TASK INPUTS START

/-- A write of mx.sca or mx.scb, with the number of the bundle that made it (R203). -/
structure ScaleWrite where
  isB : Bool
  val : Cell
  bundle : Nat
  deriving DecidableEq, Repr, Inhabited

/-- The trap bank (R313): the latches, with the scales that writes of mx.sca and mx.scb have left in effect (R203), and the
result ports set aside at trap entry, the suspended loop, and the branch target of a wait bundle some of whose slots have
issued (R160), with the ranges and rc by which the rest of it renames (R158), and the TR_PC to which these belong (R315). -/
structure TrapBank where
  latch : List LatchCell
  scales : List ScaleWrite
  ports : Ports
  loop : Loop
  waitNext : Option Nat
  waitOld : Option (List Range × Nat)
  pc : Nat
  deriving DecidableEq, Repr, Inhabited

/-- Element formats of the matrix array (R198). -/
inductive MxFmt where
  | s4 | e4 | e5 | i8 | bf | h
  deriving DecidableEq, Repr, Inhabited

/-- A B record (R199): format and source address, with the bytes' memory keys as translated. -/
structure BRec where
  fmt : MxFmt
  addr : Nat
  deriving DecidableEq, Repr, Inhabited

/-- Where an outstanding vu or wide-load result lands (R178, R222): lanes of a v register, a mask, factor entries,
or the vu.res port. -/
inductive LandDst where
  | v (i : Nat) (lanes : List (Option Cell))
  | vm (i : Nat) (bits : BitVec 256)
  | fv (i : Nat) (entries : List (BitVec 40))
  | res (w : Word)
  deriving DecidableEq, Repr, Inhabited

/-- An outstanding result (R178): tag, place, and whether it belongs to the lu. -/
structure Landing where
  tag : Nat
  dst : LandDst
  deriving DecidableEq, Repr, Inhabited

/-- An entry of the pending-store queue or store buffer (R110, R131): a store's pieces, each a list of (key, byte),
or an atomic at a key. `keys` holds every key the entry touches. -/
structure StoreEntry where
  seq : Nat
  keys : List Nat
  pieces : List (List (Nat × Byte))
  atomic : Option Atomic
  tag : Option Nat
  release : Bool
  due : Nat
  sent : Bool
  streaming : Bool
  deriving DecidableEq, Repr, Inhabited

/-- A load or atomic awaiting its result in lu.res (R220). `bar` marks a load of the barrier area, whose read is
made when it arrives (R126). -/
structure LoadOut where
  tag : Nat
  val : Option Word
  keys : List Nat
  size : Nat
  signed : Bool
  acquire : Bool
  deriving DecidableEq, Repr, Inhabited

/-- An ffar in progress (R116): its targets, and once serialised the entries still to perform, by core, context and
sequence number. -/
structure Ffar where
  core : Nat
  mask : Nat
  upTo : Nat
  entries : Option (List (Nat × Nat × Nat))
  deriving DecidableEq, Repr, Inhabited

/-- A view-table entry as `sy.views` read it (R168), with where it stands in memory, and for a tile the geometry word that
the parent's descriptor had when the child was spawned (R33). -/
structure ViewEntry where
  tile : Bool
  op : Nat
  hnd : Nat
  etype : Nat
  base : Nat
  length : Nat
  geom : Word
  slotAddr : Nat
  deriving DecidableEq, Repr, Inhabited

/-- A line of a region view held in the pool (R33): entry index, virtual line address, block number. -/
structure ViewBlock where
  entry : Nat
  line : Nat
  block : Nat
  deriving DecidableEq, Repr, Inhabited

/-- The five counts of R11. -/
structure Counter where
  issued : Nat
  done : Nat
  cancelled : Nat
  cancelReq : Bool
  complete : Bool
  deriving DecidableEq, Repr, Inhabited

/-- A task packet, decoded by R19-R22. -/
structure Packet where
  units : Nat
  home : Option Nat
  verify : Bool
  prio : Nat
  spawn : Bool
  code : Nat
  nvm : Nat
  ncb : Nat
  nacc : Nat
  nfv : Nat
  nv : Nat
  preds : Nat
  job : Nat
  phase : Nat
  graph : Nat
  foot : List (Nat × Nat × Nat)
  windows : List (Option (Nat × Nat))
  succ : List Nat
  inl : List Word
  deriving DecidableEq, Repr, Inhabited

/-- The unit running in a context (R10, R39). `uid` is the model's own number of the started unit; `batch` the
accepted packet it belongs to; `parent` the uid of a spawned unit's parent and `spawn` the number of its spawn; `run` 1 in
the second run of a verified unit, which keeps the views of the first (R38). -/
structure UnitId where
  uid : Nat
  batch : Nat
  part : Nat
  handle : Nat
  index : Nat
  depth : Nat
  job : Nat
  phase : Nat
  graph : Nat
  packet : Packet
  parent : Option Nat
  spawn : Nat
  views : List ViewEntry
  blocks : List ViewBlock
  run : Nat
  sig1 : Word
  firstBlocks : List ViewBlock
  firstTiles : List (Nat × List (List Cell))
  errors : Nat
  deriving DecidableEq, Repr, Inhabited

/-- A unit in stub mode (R301): where it goes on, and the loop state to be reinstated. -/
structure StubState where
  pc : Nat
  loop : Loop
  deriving DecidableEq, Repr, Inhabited

/-- A privileged operation whose status is still to come in cu.res (R173). -/
inductive PrivOp where
  | tlbinv (upTo : Nat) (removed : Bool) (scope addr : Nat) (gone : List (Nat × Nat))
  | porterLd (entry : Nat) (image : List Word)
  | cloakOut (part : Nat)
  | cloakIn (part : Nat)
  | halt (core : Nat) (ctx : Option Nat)
  deriving DecidableEq, Repr, Inhabited

/-- Whether a context holds a unit and what it is doing (R15, R169, R298, R301); `stopping` is a cancelled unit whose engine
commands and stores are still to end (R14). -/
inductive Status where
  | free | ready | running
  | blocked (w : Wait)
  | merging
  | stopping
  | saving
  | restoring
  | reserved
  deriving DecidableEq, Repr, Inhabited

/-- One hardware context (R39). `waitOld` holds the ranges and rc with which a wait bundle began, while slots of it are still to
issue: they rename its operands (R158). `waitOn` is what else the slots of a waiting wait bundle wait for, beside what the status
names (R160). `armHeld` marks the flags whose armed condition has held in this cycle, `reached` those that a deadline has set
in it (R161, R263). `paramDue` is when the parameter reads of barrier words that the next bundle makes perform (R55, R126).
Until the cycle `cuUntil` its cu triggers stall for a status that is on its way (R173); until `mxwFrom` its tf triggers with
MXW stall, since a row of C was the last one only in the cycle before (R206). `acquires` are the barrier tests still to
perform, which hold later bundles back (R127); `hold` is what a drain or ffar has later bundles wait for (R116, R117). -/
structure Ctx where
  g : List Gpr
  p : List Bool
  arms : List Arm
  tl : List Tile
  v : List (List Cell)
  vm : List (BitVec 256)
  fv : List FactorVec
  acc : List (List Cell)
  cb : List (Option Nat)
  pw : List Param
  latch : List LatchCell
  tx : List Word
  rx : List Word
  rxReserved : Nat
  peerOut : List Nat
  hold : Option Wait
  csw : Word
  ports : Ports
  pc : Nat
  issueAt : Nat
  status : Status
  ticket : Option (Wait × Nat)
  prio : Nat
  ownPrio : Nat
  lifted : Bool
  readySince : Nat
  runStart : Nat
  quantumOver : Bool
  quantum : Nat
  wpMax : Nat
  wpCount : Nat
  loop : Loop
  ranges : List Range
  priv : Priv
  trap : TrapRegs
  bank : Option TrapBank
  passForced : Bool
  waitIssued : BitVec 4
  waitNext : Option Nat
  waitOld : Option (List Range × Nat)
  waitChanged : Bool
  waitOn : List Wait
  armHeld : BitVec 16
  reached : BitVec 16
  paramDue : Option Nat
  unit : Option UnitId
  spawns : Nat
  children : Counter
  views : List ViewEntry
  frozen : Bool
  halted : Bool
  preempt : Bool
  record : List Word
  saveSet : Bool
  cancelled : Bool
  stub : Option StubState
  bundleNo : Nat
  scales : List ScaleWrite
  brec : List (Option BRec)
  landing : List Landing
  loads : List LoadOut
  pend : List StoreEntry
  buffer : List StoreEntry
  fown : Option Nat
  ffar : Option Ffar
  divUntil : Nat
  cuUntil : Nat
  mxwFrom : Nat
  privOp : Option PrivOp
  fqFrozen : Bool
  fqHalted : Bool
  acquires : List Nat
  deriving DecidableEq, Repr, Inhabited

/-! ## A core's engines -/

/-- A contiguous run of memory keys: first key and length in bytes. -/
abbrev Seg := Nat × Nat

/-- A tile operand of a queued command: the descriptor's number and the descriptor as it stood when the trigger
issued (R92). -/
structure TileRef where
  index : Nat
  tile : Tile
  deriving DecidableEq, Repr, Inhabited

/-- Where a matrix command stands (R204). -/
inductive MxState where
  | queued | reading | streaming | writing
  deriving DecidableEq, Repr, Inhabited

TASK INPUTS END

▶ [PROBLEM DESCRIPTION]: Copy here each line of the preceding records with "LandDst" in it.

▶ [ANSWER TO THIS PROBLEM]:
inductive LandDst where
  dst : LandDst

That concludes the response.